Mar 2012 22


When most people hear "two-for-one" they think they're getting a good deal.
Well I've had a two for one year and quite honestly... I could have done without it. These 6 months have felt like two years. Sure, there's been a lot of great things happen, but there's also been a lot of not so great things. Yeah, yeah, I know. You have to take the good with the bad, but does it always have to be such a rollercoaster? Can't we just have a smooth ride between loops? These last few months it's felt like the minute you figure out which way is up again, you get thrown right back in another loop. I mean there's people throwing fits, throwing away friendships over stupid things, having bad breakups, backstabbing, betrayal, and just general chaos and drama... all in the first 3 months! The next 3 – 4 months we have to deal with not only the fallout from all that bedlam but more of the same plus new things piled on top! Sometimes I wish I could just yell at everyone to shut up. To get over their petty little issue of who is friends with who, or who's the bigger jerk, or how horrible their life is, because none of it matters. People will be friends with who they choose, the term "jerk" is relative, and there is always someone with a better sob story about their life, but it's usually those people who complain the least.

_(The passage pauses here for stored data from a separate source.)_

-- ==== Sys2Proof/Machine/Bar0.lean ====
section
/-! DEFINITION. The set-up registers of BAR0 (R469 to R479), and the flow commands that are written there. -/

namespace Sys2Proof.Machine

/-! ### Flows (R78 to R80) -/

/-- Flow `n`. -/
def flowAt (c : Core) (n : Nat) : FlowSt := tget {} c.host.flows n

/-- Write flow `n`. -/
def setFlow (n : Nat) (f : FlowSt) (c : Core) : Core := { c with host.flows := tset {} c.host.flows n f }

/-- A flow goes into ERROR with a cause; its indices and ring stay (R78, R83). -/
def flowError (n cause : Nat) (c : Core) : Core := setFlow n { flowAt c n with state := .error, cause } c

/-- A flow is disabled: completions of its operations will be discarded, and its fetches are given up (R80). -/
def disableFlow (n : Nat) (c : Core) : Core :=
  let f := flowAt c n
  { setFlow n { f with state := .disabled, cause := 0, gen := f.gen + 1, fails := 0, cmd := f.cmd % 4 } c with
    host.fetchQ := c.host.fetchQ.filter fun e => e.1 != n }

/-- Every flow that is not DISABLED is disabled (R76, R476). -/
def disableAll (c : Core) : Core :=
  (List.range 256).foldl (fun c n =>
    if (flowAt c n).state ≠ .disabled || 4 ≤ (flowAt c n).cmd then disableFlow n c else c) c

/-- HP_FLOW_CMD: one pending command for each flow, the last one written (R478). -/
def flowCmd (value : U32) (c : Core) : Core :=
  let n := value.toNat % 256
  let cmd := value.toNat / 256 % 4
  if cmd = 1 || cmd = 2 then
    let f := flowAt c n
    setFlow n { f with cmd := f.cmd / 4 * 4 + cmd } c
  else c

/-- Pending commands start in ascending flow number, outside SELFTEST (R79, R478). -/
def cmdStarts (c : Core) (n cmd : Nat) : Bool :=
  !c.sys.inReset && c.sys.mode != .selftest && (flowAt c n).cmd % 4 == cmd &&
    (List.range n).all fun i => (flowAt c i).cmd % 4 == 0

/-- The reads of a LOAD: the table entry, and the flow's doorbell word (R78). -/
def loadReads (n : Nat) (c : Core) : Core :=
  emit (.hostRead (c.bar.db.toNat + 4 * n) 4) (emit (.hostRead (c.bar.flowTable.toNat + 64 * n) 64) c)

/-- A LOAD starts: the flow is disabled first; without both bases it goes into ERROR, cause 10 (R80, R479). Its reads wait until
the port issues requests (R76). -/
def loadFlow (n : Nat) (c : Core) : Core :=
  if cmdStarts c n 1 then
    let c := disableFlow n c
    let f := flowAt c n
    if c.bar.flowTable = 0 || c.bar.db = 0 then setFlow n { f with state := .error, cause := 10, cmd := 0 } c
    else
      let c := setFlow n { f with cmd := 4 } c
      if portUp c then loadReads n c else c
  else c

/-- LOAD (R78). -/
def execLoad (flow : Fin 256) (s : State) : Host.Outcome State Fault Refusal := .next { s with core := loadFlow flow s.core }

/-- A DISABLE starts: the flow is DISABLED at once (R78). -/
def disableCmd (n : Nat) (c : Core) : Core :=
  if cmdStarts c n 2 then
    let c := disableFlow n c
    setFlow n { flowAt c n with cmd := 0 } c
  else c

/-- DISABLE (R78). -/
def execDisable (flow : Fin 256) (s : State) : Host.Outcome State Fault Refusal := .next { s with core := disableCmd flow s.core }

/-- A ring size is permitted (R77). -/
def ringSize (n : Nat) : Bool := n == 0 || (List.range 9).any fun i => n == 2 ^ (i + 4)

/-- What a flow table entry and the doorbell word make of the flow (R78). -/
def flowFrom (n : Nat) (f : FlowSt) (entry : HostRead) (db : Option U32) : FlowSt :=
  let err (k : Nat) : FlowSt := { f with state := .error, cause := k, sqSize := 0, cqSize := 0 }
  match entry with
  | none => err 6
  | some e =>
    let sq := field e 16 2
    let cq := field e 18 2
    let cls := byteAt e 20
    let g : FlowSt := { f with
      sqBase := field e 0 8, cqBase := field e 8 8, sqSize := sq, cqSize := cq, cls, quota := byteAt e 21
      epoch := byteAt e 22, st := 0, sh := 0, ct := 0, ch := 0, cause := 0, fails := 0 }
    if field e 60 4 ≠ crc32c (slice e 0 60) || !allZero (slice e 23 37) then err 1
    else if !ringSize sq || !ringSize cq then err 2
    else if (cls = 0) != decide (n < 8) || 3 < cls then err 3
    else if g.sqBase % 64 ≠ 0 || g.cqBase % 32 ≠ 0 then err 4
    else if sq = 0 || cq = 0 then { g with state := .disabled }
    else if db ≠ some 0 then err (if db.isNone then 6 else 5)
    else if g.quota = 0 then { g with state := .suspended }
    else { g with state := .enabled }

/-- FLOW_ENTRY_READ (R78): the entry and the doorbell word of a flow that is being loaded. -/
def execFlowEntryRead (flow : Fin 256) (entry : HostRead) (db : Option U32) (s : State) : Host.Outcome State Fault Refusal :=
  let f := flowAt s.core flow
  .next (if 4 ≤ f.cmd then
      { s with core := setFlow flow (flowFrom flow { f with cmd := f.cmd % 4 } (ofLength 64 entry) db) s.core }
    else s)

/-! ### Registers -/

/-- An access to BAR0 finds whether 25 ms have passed since the internal reset release (R51, R469): not in the first self-test
step, which ends within 5 ms (R46); yes once the steps that have ended took as long; between the two no command tells, and it is
a free value (log 23). -/
def portSettles (c : Core) : Core :=
  if !c.sys.early || c.sys.stStep = 1 then c
  else if 25000 ≤ c.sys.stUs then { c with sys.early := false }
  else
    let d := draw c
    { d.2 with sys.early := d.1.getLsbD 0 }

/-- Writes reach the registers (R52, R469): not in reset, not in SAFE_TALK, and not before 25 ms have passed. -/
def barOpen (c : Core) : Bool := !c.sys.inReset && c.sys.mode != .safeTalk && !c.sys.early

/-- Number of low bits of an address register that read as 0 (R475). -/
def addrAlign (off : Nat) : Nat := if off = 0x108 then 6 else if off = 0x118 then 2 else 12

/-- The committed value of an address register. -/
def addrReg (b : BarSt) (off : Nat) : U64 :=
  match off with
  | 0x100 => b.flowTable
  | 0x108 => b.db
  | 0x110 => b.mirror
  | 0x118 => b.hb
  | 0x130 => b.lib
  | _ => 0

/-- A committed write to an address register acts (R476). -/
def commitAddr (off : Nat) (v : U64) (c : Core) : Core :=
  match off with
  | 0x100 => disableAll { c with bar.flowTable := v }
  | 0x108 => disableAll { c with bar.db := v }
  | 0x110 => { c with bar.mirror := v }
  | 0x118 => { c with bar.hb := v, host.hbRef := none }
  | 0x130 => { c with bar.lib := v }
  | _ => c

/-- A write to half of an address register: _LO is held, _HI commits both (R470); the lock refuses both (R473). -/
def writeAddr (off : Nat) (hi : Bool) (value : U32) (c : Core) : Core :=
  if c.bar.lock || !barOpen c then c
  else if hi then
    let v := value.toNat * 2 ^ 32 + (tget 0 c.bar.held off).toNat
    commitAddr off (BitVec.ofNat 64 (v / 2 ^ addrAlign off * 2 ^ addrAlign off)) c
  else { c with bar.held := tset 0 c.bar.held off value }

/-- HP_FLOW_TABLE_BASE (R475, R476). -/
def execHpFlowTableBase (hi : Bool) (value : U32) (s : State) : Host.Outcome State Fault Refusal :=
  .next { s with core := writeAddr 0x100 hi value (portSettles s.core) }

/-- HP_DB_BASE (R475, R476). -/
def execHpDbBase (hi : Bool) (value : U32) (s : State) : Host.Outcome State Fault Refusal :=
  .next { s with core := writeAddr 0x108 hi value (portSettles s.core) }

/-- HP_MIRROR_BASE (R475, R476). -/
def execHpMirrorBase (hi : Bool) (value : U32) (s : State) : Host.Outcome State Fault Refusal :=
  .next { s with core := writeAddr 0x110 hi value (portSettles s.core) }

/-- HP_HB_ADDR (R475, R476). -/
def execHpHbAddr (hi : Bool) (value : U32) (s : State) : Host.Outcome State Fault Refusal :=
  .next { s with core := writeAddr 0x118 hi value (portSettles s.core) }

/-- CP_LIB_BASE (R475, R476). -/
def execCpLibBase (hi : Bool) (value : U32) (s : State) : Host.Outcome State Fault Refusal :=
  .next { s with core := writeAddr 0x130 hi value (portSettles s.core) }

/-- SYS_LOCK: bit 0 sets the lock (R473). -/
def writeLock (value : U32) (c : Core) : Core :=
  if barOpen c && value.getLsbD 0 then { c with bar.lock := true } else c

/-- SYS_LOCK (R473). -/
def execSysLock (value : U32) (s : State) : Host.Outcome State Fault Refusal := .next
  { s with core := writeLock value (portSettles s.core) }

/-- HP_POLL_NORMAL: a PERIOD out of range changes nothing (R477). -/
def writePoll (value : U32) (c : Core) : Core :=
  let v := value.toNat % 1024
  if barOpen c && 1 ≤ v && v ≤ 1000 then { c with bar.poll := v } else c

/-- HP_POLL_NORMAL (R477). -/
def execHpPollNormal (value : U32) (s : State) : Host.Outcome State Fault Refusal := .next
  { s with core := writePoll value (portSettles s.core) }

/-- HP_HB_TIMEOUT: a TIMEOUT out of range changes nothing; the lock refuses it (R473, R477). -/
def writeTimeout (value : U32) (c : Core) : Core :=
  let v := value.toNat % 16384
  if barOpen c && !c.bar.lock && 10 ≤ v && v ≤ 10000 then { c with bar.timeout := v } else c

/-- HP_HB_TIMEOUT (R477). -/
def execHpHbTimeout (value : U32) (s : State) : Host.Outcome State Fault Refusal :=
  .next { s with core := writeTimeout value (portSettles s.core) }

/-- A soft-reset request (R61, R474, R54): refused with a record while a portal of an ACTIVE or SOLO unit moves. -/
def softReset (s : State) : State :=
  if s.core.sys.mode = .safeTalk || s.core.sys.inReset then s
  else if claiming s.core && anyMoving s.core then { s with core := event 0x004 0x00 [] s.core }
  else startFlush .soft false none s

/-- SYS_RESET: only the key 0x5AA5 requests a reset (R474). -/
def writeReset (value : U32) (s : State) : State :=
  if barOpen s.core && value == 0x5AA5 then softReset s else s

/-- SYS_RESET (R474). -/
def execSysReset (value : U32) (s : State) : Host.Outcome State Fault Refusal := .next
  (writeReset value { s with core := portSettles s.core })

/-- A write of all four bytes to a register of the map; any other offset ignores it (R469, R471). -/
def barWrite (off : Nat) (value : U32) (s : State) : State :=
  let f (g : Core → Core) : State := { s with core := g s.core }
  match off with
  | 0x040 => f (writeLock value)
  | 0x044 => writeReset value s
  | 0x100 => f (writeAddr 0x100 false value)
  | 0x104 => f (writeAddr 0x100 true value)
  | 0x108 => f (writeAddr 0x108 false value)
  | 0x10C => f (writeAddr 0x108 true value)
  | 0x110 => f (writeAddr 0x110 false value)
  | 0x114 => f (writeAddr 0x110 true value)
  | 0x118 => f (writeAddr 0x118 false value)
  | 0x11C => f (writeAddr 0x118 true value)
  | 0x120 => f (writePoll value)
  | 0x124 => f (writeTimeout value)
  | 0x128 => if barOpen s.core then f (flowCmd value) else s
  | 0x130 => f (writeAddr 0x130 false value)
  | 0x134 => f (writeAddr 0x130 true value)
  | 0x140 => if barOpen s.core then f (fun c => { c with bar.diagSel := value.toNat % 128 }) else s
  | _ => s

/-- BAR0_WRITE (R469): byte enables that do not cover the register leave it. -/
def execBar0Write (off : BitVec 16) (value : U32) (be : BitVec 4) (s : State) : Host.Outcome State Fault Refusal :=
  .next (if be == 0xF then barWrite off.toNat value { s with core := portSettles s.core } else s)

/-! ### The configuration space of the endpoint (R72, R73) -/

/-- The 32-bit word at an offset of the configuration header, as far as R72 and R73 fix it: the IDs, Bus Master Enable, the class
code, the two 64-bit BARs that are not prefetchable, the subsystem IDs, and Interrupt Pin 0. BAR4, BAR5 and the expansion ROM
read as 0. No command of the table reads or writes it but through Bus Master Enable (log 31). -/
def configWord (b : BarSt) (off : Nat) : Nat :=
  match off with
  | 0x00 => 0x36121F8A
  | 0x04 => 4 * b2n b.bme
  | 0x08 => 0x08800000
  | 0x10 => b.base0.toNat % 2 ^ 32 / 2 ^ 16 * 2 ^ 16 + 4
  | 0x14 => b.base0.toNat / 2 ^ 32
  | 0x18 => b.base2.toNat % 2 ^ 32 / 2 ^ 18 * 2 ^ 18 + 4
  | 0x1C => b.base2.toNat / 2 ^ 32
  | 0x2C => 0x36121F8A
  | _ => 0

/-! ### Reads (R470 to R472) -/

/-- First 8 bytes of the SHA-256 of an image, first byte lowest; 0 for none (R472). -/
def imageHash (m : Option Image) : Nat :=
  match m with
  | some m => field (sha256 (imgBytes m)) 0 8
  | none => 0

/-- SYS_STATUS (R472). -/
def sysStatus (c : Core) : Nat :=
  modeCode c.sys.mode + roleCode c.twin.role * 2 ^ 8 + b2n (unsynced c) * 2 ^ 10 + b2n c.sys.hostLost * 2 ^ 11
    + lcCode c.nv.lc * 2 ^ 12 + b2n (devLatched c) * 2 ^ 15 + c.sys.cause % 256 * 2 ^ 16 + resetCode c.sys.resetKind * 2 ^ 24

/-- SYS_SELFTEST (R472). -/
def sysSelftest (c : Core) : Nat :=
  c.sys.stLast % 16 + c.sys.stFail % 256 * 2 ^ 8 + min c.sys.stDur 65535 * 2 ^ 16

/-- The 64-bit value of a read-only register by the offset of its _LO (R472). -/
def roReg (c : Core) (off : Nat) : Option Nat :=
  match off with
  | 0x08 => some Config.serial.toNat
  | 0x18 => some (stampOf c)
  | 0x20 => some (readTb islHost c)
  | 0x28 => some (imageHash c.run.cfg)
  | 0x30 => some (imageHash c.nv.cfg)
  | _ => none

/-- A read of a BAR0 offset (R469 to R472); a write-only field reads as 0. -/
def barRead (c : Core) (off : Nat) : Nat :=
  match off with
  | 0x000 => 0x3612
  | 0x004 => Config.dieRev.toNat
  | 0x010 => sysStatus c
  | 0x014 => sysSelftest c
  | 0x040 => b2n c.bar.lock
  | 0x120 => c.bar.poll
  | 0x124 => c.bar.timeout
  | 0x140 => c.bar.diagSel
  | _ =>
    let base := off / 8 * 8
    let v := match roReg c base with
      | some v => v
      | none => (addrReg c.bar base).toNat
    if off % 8 = 0 then v % 2 ^ 32
    else if off % 8 = 4 then
      match tget none c.bar.latched off with
      | some h => h.toNat
      | none => v / 2 ^ 32
    else 0

/-- A read of a BAR0 offset that the port answers (R470): the _LO half of a read-only 64-bit register latches the whole value. -/
def loRead (o : Nat) (c : Core) : Core :=
  let c := match roReg c o with
    | some v => { c with bar.latched := tset none c.bar.latched (o + 4) (some (BitVec.ofNat 32 (v / 2 ^ 32))) }
    | none => c
  emit (.bar (BitVec.ofNat 32 (barRead c o))) c

/-- LO_READ_LATCH (R470). Before the port answers reads, it returns Request Retry Status (R51). -/
def execLoReadLatch (off : BitVec 16) (s : State) : Host.Outcome State Fault Refusal :=
  let c := portSettles s.core
  .next (if s.core.sys.inReset then s else { s with core := if c.sys.early then emit .barRetry c else loRead off.toNat c })

end Sys2Proof.Machine
end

For instance, take the nice, skinny, pretty girl who has guys falling at her feet and the equally nice and pretty girl who is not as skinny and who has trouble talking to the few guys who actually take the time to notice her because she was mistreated by a guy in the past. The skinny, pretty one falls for one of her guys and they have a whirlwind romance for all of 4 months before it explodes into billions of pieces leaving both of their hearts open and wounded. She gets mad and self-righteous but eventually semi-moves on to her other 5+ guys ready to take that guy's place. Meanwhile the second girl, you remember the one who is also pretty but not as skinny?, she has gotten to know a nice guy and she's actually let herself become attached to him after 3 months when she begins to notice something... her sweetheart seems more interested in her friend than her. She desperately tries to hold onto what they had started to build, going on crash diets and working out, all in vain. She's lost him to her skinny, pretty friend who has no interest in him, but rather than get mad at her friend or him she chalks it up to experience and moves on, even maintaining a somewhat awkward but workable friendship with the guy. But for her, moving on doesn't simply mean continuing to talk to her multiple admirers. For her it means trying to occupy her waking hours to keep herself from asking the question, "Will I ever find someone?" and doing her best to ignore the hurt when a handsome guy literally walks past her to her friend, thus adding to her friend's black book, and then holding her friend's hand as her friend cries about how alone she is and how much she hates her life.

I wonder how that girl does it. I really do. How can she sit there and listen to her friend wale about her lot when she's had just as tough if not in some ways a tougher load to bear? She must be blessed with patience, though that just makes me wonder more about what goes through her mind that she doesn't say. Does she have two-for-one thoughts? For every one thing her friend complains about does she list in her head two things she could complain about or does she list two things she's grateful for? That's the kind of two-for-one thing that I would like more information about.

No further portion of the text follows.